YARGITAY KARARI
DAİRE : 11. Hukuk Dairesi
ESAS NO : 2021/8888
KARAR NO : 2023/3203
KARAR TARİHİ : 23.05.2023
MAHKEMESİ :Samsun Bölge Adliye Mahkemesi 3. Hukuk Dairesi
SAYISI :2021/957 Esas, 2021/1159 Karar
HÜKÜM : Esastan ret
İLK DERECE MAHKEMESİ :Çorum 2. Asliye Hukuk Mahkemesi
(Ticaret Mahkemesi Sıfatıyla)
SAYISI :2019/316 E., 2021/71 K.
Taraflar arasındaki istirdat davasından dolayı yapılan yargılama sonunda İlk Derece Mahkemesince davanın reddine karar verilmiştir.
Kararın davacı vekili tarafından istinaf edilmesi üzerine, Bölge Adliye Mahkemesince başvurunun esastan reddine karar verilmiştir.
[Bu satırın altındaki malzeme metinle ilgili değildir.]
/-- Decode and encode agree through the machine: wherever the next word of a stream starts, on a byte boundary or inside a
byte, the engine's step 1 reads it at its width and leaves the words behind it, and whatever bits follow them, to be read in
the same way; a step executes the word in its class; and a packed stream is such a stream, padded with fewer than 8 zero bits
(`30_encoding.md` R92, R105). -/
def Obligations.PackedWordIsFetched : Prop :=
  (∀ (s : State) (x : CodeWord) (rest : List CodeWord) (more : List Bool),
    8 ≤ x.width → x.width ≤ 24 → x.value < 2 ^ x.width → s.codeWidth.toNat = x.width →
    validBits s ++ streamBits (unreadBytes s) = wordsBits (x :: rest) ++ more →
    ∃ t, readWord s = some (classify (classRegs s) (BitVec.ofNat 25 x.value), t) ∧
      validBits t ++ streamBits (unreadBytes t) = wordsBits rest ++ more ∧
      t = { s with acc := t.acc, bitCount := t.bitCount, inPos := t.inPos } ∧
      (s.busy = true → step s = exec (classify (classRegs s) (BitVec.ofNat 25 x.value)).instr t)) ∧
  ∀ words : List CodeWord, ∃ pad, pad < 8 ∧ streamBits (pack words) = wordsBits words ++ List.replicate pad false

/-- The numeric codes of the control registers (`10_state.md` R30) name each value once. -/
def Obligations.ControlCodes : Prop :=
  (Phase.code .awaitingFirstCode = 0 ∧ Phase.code .running = 1 ∧ Phase.code .exhausted = 2 ∧ Phase.code .faulted = 3) ∧
    (faultCode none = 0 ∧ faultCode (some .dictionaryFull) = 1 ∧ faultCode (some .invalidCode) = 2 ∧
      faultCode (some .inputTruncated) = 3) ∧
    (modeCode .grow = 0 ∧ modeCode .stringOnly = 1)

/-! ## The Bit Reader -/

/-- `read_bits(n)` reads the stream (`30_encoding.md` R92, `40_bit_reader.md` R121 to R123): with the valid bits and the
chunk's unread bits in order, it gives the first `n` as a number, most significant first, and leaves the others; where there
are fewer, it gives NoData, and the chunk's bits are all buffered. Nothing but the accumulator, `bit_count` and `in_pos` is
written, and the result returned, in the model's own field (log entry 3). -/
def Obligations.ReadBitsReadsTheStream : Prop :=
  ∀ (n : Nat) (s : State), n ≤ 24 → s.inPos ≤ s.chunk.length →
    ∃ t, exec (.readBits n) s = next t ∧
      t = { s with acc := t.acc, bitCount := t.bitCount, inPos := t.inPos, returned := t.returned } ∧
      if n ≤ (validBits s ++ streamBits (unreadBytes s)).length then
        t.returned = .code (BitVec.ofNat 25 (bitsValue ((validBits s ++ streamBits (unreadBytes s)).take n))) ∧
        validBits t ++ streamBits (unreadBytes t) = (validBits s ++ streamBits (unreadBytes s)).drop n
      else
        t.returned = .noData ∧ validBits t = validBits s ++ streamBits (unreadBytes s) ∧
        t.inPos = s.chunk.length

/-- How many bytes `read_bits(n)` takes, and what it leaves buffered (`40_bit_reader.md` R121, R122, R124). -/
def Obligations.ReadBitsTakesBytesItNeeds : Prop :=
  ∀ (n : Nat) (s : State), n ≤ 24 →
    ∃ t, exec (.readBits n) s = next t ∧
      let needed := (n - s.bitCount.toNat + 7) / 8
      if needed ≤ (unreadBytes s).length then
        t.inPos = s.inPos + needed ∧ t.bitCount.toNat = s.bitCount.toNat + 8 * needed - n ∧
          (s.bitCount.toNat < n → t.bitCount.toNat ≤ 7)
      else
        t.inPos = s.inPos + (unreadBytes s).length ∧
          t.bitCount.toNat = s.bitCount.toNat + 8 * (unreadBytes s).length ∧ t.bitCount.toNat < n

/-- The corner cases of `read_bits` (`40_bit_reader.md` R125), and the widths the engine calls it with, never 0 and never above
24. -/
def Obligations.ReadBitsCorners : Prop :=
  ∀ (n : Nat) (s : State),
    exec (.readBits 0) s = next { s with returned := .code 0 } ∧
    (24 < n → exec (.readBits n) s = refused .readBitsTooWide) ∧
    (n ≤ 24 → s.bitCount.toNat < n → s.chunk = [] → s.inPos = 0 →
      exec (.readBits n) s = next { s with returned := .noData }) ∧
    (n ≤ 24 → n ≤ s.bitCount.toNat →
      exec (.readBits n) s =
        next { s with
          bitCount := BitVec.ofNat 5 (s.bitCount.toNat - n),
          returned := .code (BitVec.ofNat 25 (bitsValue ((validBits s).take n))) }) ∧
    (SessionInv s → s.codeWidth.toNat ≠ 0 ∧ s.codeWidth.toNat ≤ 24)

/-! ## The Dictionary -/

/-- Which indices hold a value (`20_memory.md` R61, R62): the literals, and `256..max_code`. -/
def Obligations.EntriesThatHoldAValue : Prop :=
  ∀ (s : State), SessionInv s →
    (∀ i, i ≤ 255 → readEntry s i = some { prefixCode := noCode s, byte := BitVec.ofNat 8 i }) ∧
    (∀ i, 256 ≤ i → ((readEntry s i).isSome = true ↔ i ≤ s.maxCode.toNat))

/-- `resolve_to_bytes` (`41_dictionary.md` R141, R142): where the chain's string exists it stands at the end of the scratch
buffer, and Fail is given where it does not; no register, no entry and no run is written. -/
def Obligations.ResolveLeavesTheString : Prop :=
  ∀ (code : Code) (s : State),
    ∃ t, exec (.resolveToBytes code) s = next t ∧
      t = { s with scratch := t.scratch, returned := t.returned } ∧
      match stringOf s code with
      | some bytes =>
        t.returned = .string (scratchSize s - bytes.length) bytes.length ∧ bytes.length ≤ scratchSize s ∧
          (code ≠ noCode s → 1 ≤ bytes.length) ∧ ScratchHolds bytes s t
      | none => t.returned = .fail

/-- The string of a literal, and the string of a learned entry by its chain (`41_dictionary.md` R141, R142). -/
def Obligations.StringByTheChain : Prop :=
  ∀ (s : State) (c : Code), SessionInv s → s.mode = .grow → c.toNat ≤ s.maxCode.toNat →
    (c.toNat ≤ 255 → stringOf s c = some [BitVec.ofNat 8 c.toNat]) ∧
    (256 ≤ c.toNat → ∃ e bytes, readEntry s c.toNat = some e ∧ stringOf s e.prefixCode = some bytes ∧
      stringOf s c = some (bytes ++ [e.byte]) ∧ bytes.length + 1 ≤ c.toNat - 254)

/-- A walk fails on a chain that turns back on itself, and on a prefix that holds no value (`41_dictionary.md` R143). -/
def Obligations.CorruptChainFails : Prop :=
  ∀ (s : State) (c : Code) (e : Entry), c ≠ noCode s → readEntry s c.toNat = some e →
    (e.prefixCode = c ∨ (e.prefixCode ≠ noCode s ∧ readEntry s e.prefixCode.toNat = none)) →
    ∃ t, exec (.resolveToBytes c) s = next t ∧ t.returned = .fail ∧
      t = { s with scratch := t.scratch, returned := .fail }

/-- `add` (`41_dictionary.md` R145 to R147): the sentinel's pseudo-code, the full dictionary's `NOCODE`, and the new entry,
with every other entry as it was. -/
def Obligations.AddThreePaths : Prop :=
  ∀ (p : Code) (b : Byte) (s : State), InRange s →
    ∃ t, exec (.add p b) s = next t ∧
      if p = noCode s then
        t = { s with returned := .newCode (b.setWidth 25) } ∧ (b.setWidth 25).toNat ≤ 255 ∧ b.setWidth 25 ≠ noCode s
      else if s.params.capacity ≤ s.maxCode.toNat + 1 then t = { s with returned := .newCode (noCode s) }
      else
        t = { s with
              maxCode := BitVec.ofNat 25 (s.maxCode.toNat + 1), dict := t.dict,
              returned := .newCode (BitVec.ofNat 25 (s.maxCode.toNat + 1)) } ∧
        t.maxCode.toNat = s.maxCode.toNat + 1 ∧
        ∀ i, readEntry t i =
          if i = s.maxCode.toNat + 1 then some { prefixCode := p, byte := b } else readEntry s i

/-- `reset()` (`41_dictionary.md` R150, R151): four registers written, every learned entry without a value, and all else
as it was. -/
def Obligations.ResetLeavesLiteralsAlone : Prop :=
  ∀ (s : State),
    ∃ t, exec .reset s = next t ∧
      t = { s with
            maxCode := 255, codeWidth := 8, prevCode := noCode s, phase := .awaitingFirstCode, dict := t.dict } ∧
      ∀ i, readEntry t i = if i ≤ 255 then readEntry s i else none

/-! ## The Output Sink -/

/-- `emit` appends one run and writes nothing else (`43_output_sink.md` R220); the decoded output grows by its bytes
(R221). An empty run is outside the operand's range and stops by name (log entry 11). -/
def Obligations.EmitAppendsOneRun : Prop :=
  ∀ (run : List Byte) (s : State),
    (run ≠ [] → exec (.emit run) s = next { s with out := s.out ++ [run] } ∧
      flatOut { s with out := s.out ++ [run] } = flatOut s ++ run) ∧
    exec (.emit []) s = refused .emptyRun

/-! ## The word classes -/

/-- Class FIRST (`42_decode_engine.md` R173, with steps 4 to 6): one run, no entry. -/
def Obligations.FirstWordEffect : Prop :=
  ∀ (code : Code) (s : State) (run : List Byte), InRange s →
    s.mode = .grow → s.prevCode = noCode s → code.toNat ≤ s.maxCode.toNat → stringOf s code = some run →
    ∃ t, exec (.first code) s = next t ∧ RunEmitted run s t ∧ GrowStepsDone code s.maxCode.toNat s t ∧
      (∀ i, readEntry t i =
        if s.maxCode.toNat + 1 = s.params.capacity ∧ 256 ≤ i then none else readEntry s i) ∧
      WordFrame s t

/-- Class KNOWN (`42_decode_engine.md` R174, with steps 4 to 6): one run, then the deferred entry. -/
def Obligations.KnownWordEffect : Prop :=
  ∀ (code : Code) (s : State) (b : Byte) (rest : List Byte), InRange s →
    s.mode = .grow → s.prevCode ≠ noCode s → code.toNat ≤ s.maxCode.toNat →
    s.maxCode.toNat + 1 < s.params.capacity → stringOf s code = some (b :: rest) →
    ∃ t, exec (.known code) s = next t ∧ RunEmitted (b :: rest) s t ∧
      GrowStepsDone code (s.maxCode.toNat + 1) s t ∧ EntryAdded { prefixCode := s.prevCode, byte := b } s t ∧
      WordFrame s t

/-- Class NEXT, the KwKwK case (`42_decode_engine.md` R176, with steps 4 to 6): the entry first, then the run it is, the
previous string with the remembered first byte behind it. -/
def Obligations.NextWordEffect : Prop :=
  ∀ (code : Code) (s : State) (last : List Byte), InRange s →
    s.mode = .grow → s.prevCode ≠ noCode s → code.toNat = s.maxCode.toNat + 1 →
    s.maxCode.toNat + 1 < s.params.capacity → stringOf s s.prevCode = some last → last.length < s.params.capacity →
    ∃ t, exec (.next code) s = next t ∧ RunEmitted (last ++ [s.firstChar]) s t ∧
      GrowStepsDone code (s.maxCode.toNat + 1) s t ∧
      EntryAdded { prefixCode := s.prevCode, byte := s.firstChar } s t ∧ WordFrame s t

/-- Class STRING (`42_decode_engine.md` R184, R185): one run, and neither the dictionary nor the width moves. -/
def Obligations.StringWordEffect : Prop :=
  ∀ (code : Code) (s : State) (run : List Byte), InRange s →
    s.mode = .stringOnly → code.toNat ≤ s.maxCode.toNat → stringOf s code = some run →
    ∃ t, exec (.string code) s = next t ∧ RunEmitted run s t ∧
      t = { s with
            out := t.out, firstChar := t.firstChar, scratch := t.scratch, prevCode := code, phase := .running }

/-- Class INVALID (`42_decode_engine.md` R177, `60_exceptions.md` R275): InvalidCode, and nothing emitted or added. -/
def Obligations.InvalidWordRaises : Prop :=
  ∀ (code : Code) (s : State),
    s.maxCode.toNat + 1 < code.toNat ∨
      (code.toNat = s.maxCode.toNat + 1 ∧ (s.mode = .stringOnly ∨ s.prevCode = noCode s)) →
    ∃ t, exec (.invalid code) s = next t ∧ FaultEnds .invalidCode s t

/-- NODATA (`42_decode_engine.md` R171): the end of the chunk ends the command, clean in a relaxed build and where no bit
is buffered, and with InputTruncated in a strict build otherwise. -/
def Obligations.NoDataEndsTheCommand : Prop :=
  ∀ (s : State), unreadBytes s = [] → s.bitCount.toNat < s.codeWidth.toNat →
    ∃ t, exec .noData s = next t ∧
      if s.params.strictEof = true ∧ s.bitCount ≠ 0 then FaultEnds .inputTruncated s t
      else t = { s with
                 phase := .exhausted, busy := false, outcome := .chunk .needMoreInput s.inPos, chunk := [], inPos := 0 }

/-- DictionaryFull (`42_decode_engine.md` R179, `60_exceptions.md` R271 (a), R276): a KNOWN word has delivered its run, a
NEXT word nothing; no entry is added. -/
def Obligations.FullDictionaryRaises : Prop :=
  ∀ (code : Code) (s : State) (run : List Byte), InRange s →
    s.mode = .grow → s.prevCode ≠ noCode s → s.params.capacity ≤ s.maxCode.toNat + 1 →
    (code.toNat ≤ s.maxCode.toNat → stringOf s code = some run →
      ∃ u t, exec (.known code) s = next t ∧ RunEmitted run s u ∧
        u = { s with out := u.out, firstChar := u.firstChar, scratch := u.scratch } ∧
        FaultEnds .dictionaryFull u t) ∧
    (code.toNat = s.maxCode.toNat + 1 → ∃ t, exec (.next code) s = next t ∧ FaultEnds .dictionaryFull s t)
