/-! ## `resetDictionary` -/

@[simp] theorem resetDictionary_params (s : State) : (resetDictionary s).params = s.params := rfl
@[simp] theorem resetDictionary_prevCode (s : State) : (resetDictionary s).prevCode = noCode s := rfl
@[simp] theorem resetDictionary_maxCode (s : State) : (resetDictionary s).maxCode = 255 := rfl
@[simp] theorem resetDictionary_codeWidth (s : State) : (resetDictionary s).codeWidth = 8 := rfl
@[simp] theorem resetDictionary_acc (s : State) : (resetDictionary s).acc = s.acc := rfl
@[simp] theorem resetDictionary_bitCount (s : State) : (resetDictionary s).bitCount = s.bitCount := rfl
@[simp] theorem resetDictionary_firstChar (s : State) : (resetDictionary s).firstChar = s.firstChar := rfl
@[simp] theorem resetDictionary_phase (s : State) : (resetDictionary s).phase = .awaitingFirstCode := rfl
@[simp] theorem resetDictionary_faultKind (s : State) : (resetDictionary s).faultKind = s.faultKind := rfl
@[simp] theorem resetDictionary_mode (s : State) : (resetDictionary s).mode = s.mode := rfl
@[simp] theorem resetDictionary_dict (s : State) : (resetDictionary s).dict = [] := rfl
@[simp] theorem resetDictionary_scratch (s : State) : (resetDictionary s).scratch = s.scratch := rfl
@[simp] theorem resetDictionary_busy (s : State) : (resetDictionary s).busy = s.busy := rfl
@[simp] theorem resetDictionary_chunk (s : State) : (resetDictionary s).chunk = s.chunk := rfl
@[simp] theorem resetDictionary_inPos (s : State) : (resetDictionary s).inPos = s.inPos := rfl
@[simp] theorem resetDictionary_out (s : State) : (resetDictionary s).out = s.out := rfl
@[simp] theorem resetDictionary_outcome (s : State) : (resetDictionary s).outcome = s.outcome := rfl
@[simp] theorem resetDictionary_returned (s : State) : (resetDictionary s).returned = s.returned := rfl
@[simp] theorem resetDictionary_commands (s : State) : (resetDictionary s).commands = s.commands := rfl

/-! ## `emitRun` -/

@[simp] theorem emitRun_params (run : List Byte) (s : State) : (emitRun run s).params = s.params := rfl
@[simp] theorem emitRun_prevCode (run : List Byte) (s : State) : (emitRun run s).prevCode = s.prevCode := rfl
@[simp] theorem emitRun_maxCode (run : List Byte) (s : State) : (emitRun run s).maxCode = s.maxCode := rfl
@[simp] theorem emitRun_codeWidth (run : List Byte) (s : State) : (emitRun run s).codeWidth = s.codeWidth := rfl
@[simp] theorem emitRun_acc (run : List Byte) (s : State) : (emitRun run s).acc = s.acc := rfl
@[simp] theorem emitRun_bitCount (run : List Byte) (s : State) : (emitRun run s).bitCount = s.bitCount := rfl
@[simp] theorem emitRun_firstChar (run : List Byte) (s : State) : (emitRun run s).firstChar = s.firstChar := rfl
@[simp] theorem emitRun_phase (run : List Byte) (s : State) : (emitRun run s).phase = s.phase := rfl
@[simp] theorem emitRun_faultKind (run : List Byte) (s : State) : (emitRun run s).faultKind = s.faultKind := rfl
@[simp] theorem emitRun_mode (run : List Byte) (s : State) : (emitRun run s).mode = s.mode := rfl
@[simp] theorem emitRun_dict (run : List Byte) (s : State) : (emitRun run s).dict = s.dict := rfl
@[simp] theorem emitRun_scratch (run : List Byte) (s : State) : (emitRun run s).scratch = s.scratch := rfl
@[simp] theorem emitRun_busy (run : List Byte) (s : State) : (emitRun run s).busy = s.busy := rfl
@[simp] theorem emitRun_chunk (run : List Byte) (s : State) : (emitRun run s).chunk = s.chunk := rfl
@[simp] theorem emitRun_inPos (run : List Byte) (s : State) : (emitRun run s).inPos = s.inPos := rfl
@[simp] theorem emitRun_out (run : List Byte) (s : State) : (emitRun run s).out = s.out ++ [run] := rfl
@[simp] theorem emitRun_outcome (run : List Byte) (s : State) : (emitRun run s).outcome = s.outcome := rfl
@[simp] theorem emitRun_returned (run : List Byte) (s : State) : (emitRun run s).returned = s.returned := rfl
@[simp] theorem emitRun_commands (run : List Byte) (s : State) : (emitRun run s).commands = s.commands := rfl

/-! ## `setPrevious` -/

@[simp] theorem setPrevious_params (code : Code) (s : State) : (setPrevious code s).params = s.params := rfl
@[simp] theorem setPrevious_prevCode (code : Code) (s : State) : (setPrevious code s).prevCode = code := rfl
@[simp] theorem setPrevious_maxCode (code : Code) (s : State) : (setPrevious code s).maxCode = s.maxCode := rfl
@[simp] theorem setPrevious_codeWidth (code : Code) (s : State) : (setPrevious code s).codeWidth = s.codeWidth := rfl
@[simp] theorem setPrevious_acc (code : Code) (s : State) : (setPrevious code s).acc = s.acc := rfl
@[simp] theorem setPrevious_bitCount (code : Code) (s : State) : (setPrevious code s).bitCount = s.bitCount := rfl
@[simp] theorem setPrevious_firstChar (code : Code) (s : State) : (setPrevious code s).firstChar = s.firstChar := rfl
@[simp] theorem setPrevious_phase (code : Code) (s : State) : (setPrevious code s).phase = .running := rfl
@[simp] theorem setPrevious_faultKind (code : Code) (s : State) : (setPrevious code s).faultKind = s.faultKind := rfl
@[simp] theorem setPrevious_mode (code : Code) (s : State) : (setPrevious code s).mode = s.mode := rfl
@[simp] theorem setPrevious_dict (code : Code) (s : State) : (setPrevious code s).dict = s.dict := rfl
@[simp] theorem setPrevious_scratch (code : Code) (s : State) : (setPrevious code s).scratch = s.scratch := rfl
@[simp] theorem setPrevious_busy (code : Code) (s : State) : (setPrevious code s).busy = s.busy := rfl
@[simp] theorem setPrevious_chunk (code : Code) (s : State) : (setPrevious code s).chunk = s.chunk := rfl
@[simp] theorem setPrevious_inPos (code : Code) (s : State) : (setPrevious code s).inPos = s.inPos := rfl
@[simp] theorem setPrevious_out (code : Code) (s : State) : (setPrevious code s).out = s.out := rfl
@[simp] theorem setPrevious_outcome (code : Code) (s : State) : (setPrevious code s).outcome = s.outcome := rfl
@[simp] theorem setPrevious_returned (code : Code) (s : State) : (setPrevious code s).returned = s.returned := rfl
@[simp] theorem setPrevious_commands (code : Code) (s : State) : (setPrevious code s).commands = s.commands := rfl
Bölge Adliye Mahkemesi kararı davacı vekili tarafından temyiz edilmekle; kesinlik, süre, temyiz şartı ve diğer usul eksiklikleri yönünden yapılan ön inceleme sonucunda, temyiz dilekçesinin kabulüne karar verildikten ve Tetkik Hâkimi tarafından hazırlanan rapor dinlendikten sonra dosyadaki belgeler incelenip gereği düşünüldü:
I. DAVA
Davacı vekili dava dilekçesinde; müvekkili şirket ile dava dışı şirket arasında 07.09.2018 tarihinde meyve alım satım sözleşmesi imzalandığını, sözleşmeye göre müvekkili şirketin 200.000,00 TL nakit ile geriye kalan 905.000,00 TL için toplamda 7 adet Türkiye İş Bankası Çorum Şubesine ait çekleri dava dışı şirkete teslim ettiğini ancak sözleşmeye göre dava dışı şirketin müvekkiline teslim edeceği meyvelerin ayıplı çıktığını ve iş bu ayıp için Çorum 2. Asliye Hukuk Mahkemesinin 2019/71 E. sayılı dosyası ile menfi tespit ile istirdat davası açılarak davaya konu 06.04.2019 keşide tarih ve 130.000,00 TL bedelli çek için ihtiyati tedbiren ödeme yasağı konulduğunu, dava dışı lehtar Kızılca Plastik San. İnş. Tarım Turizm ve Ticaret A.Ş.’nin İstanbul 3. Asliye Ticaret Mahkemesinin 2018/1160 E. sayılı dosyası ile konkordato aldığını ve davaya konu çeki davalı bankaya ciro yoluyla devrettiğini, davalı bankanın müvekkili aleyhine Çorum 4. Asliye Hukuk Mahkemesinin 2019/48 D. İş E., 2019/49 K. sayılı dosyasından ihtiyati haciz kararı alarak, Çorum İcra Müdürlüğünün 2019/40457 E. sayılı dosyası ile icra takibi başlattığını, ihtiyati haczin tatbik edilerek müvekkili şirketin tüm malvarlığının haczedildiğini, müvekkilinin ticari itibarını korumak ve kurtarmak için icra dosyasına 172.157,77 TL ödemek zorunda kaldığını ileri sürerek müvekkilinin icra baskısı altında ödediği 172.157,77 TL’nin davalıdan istirdadına ve davalı aleyhine kötüniyet tazminatına karar verilmesini talep etmiştir.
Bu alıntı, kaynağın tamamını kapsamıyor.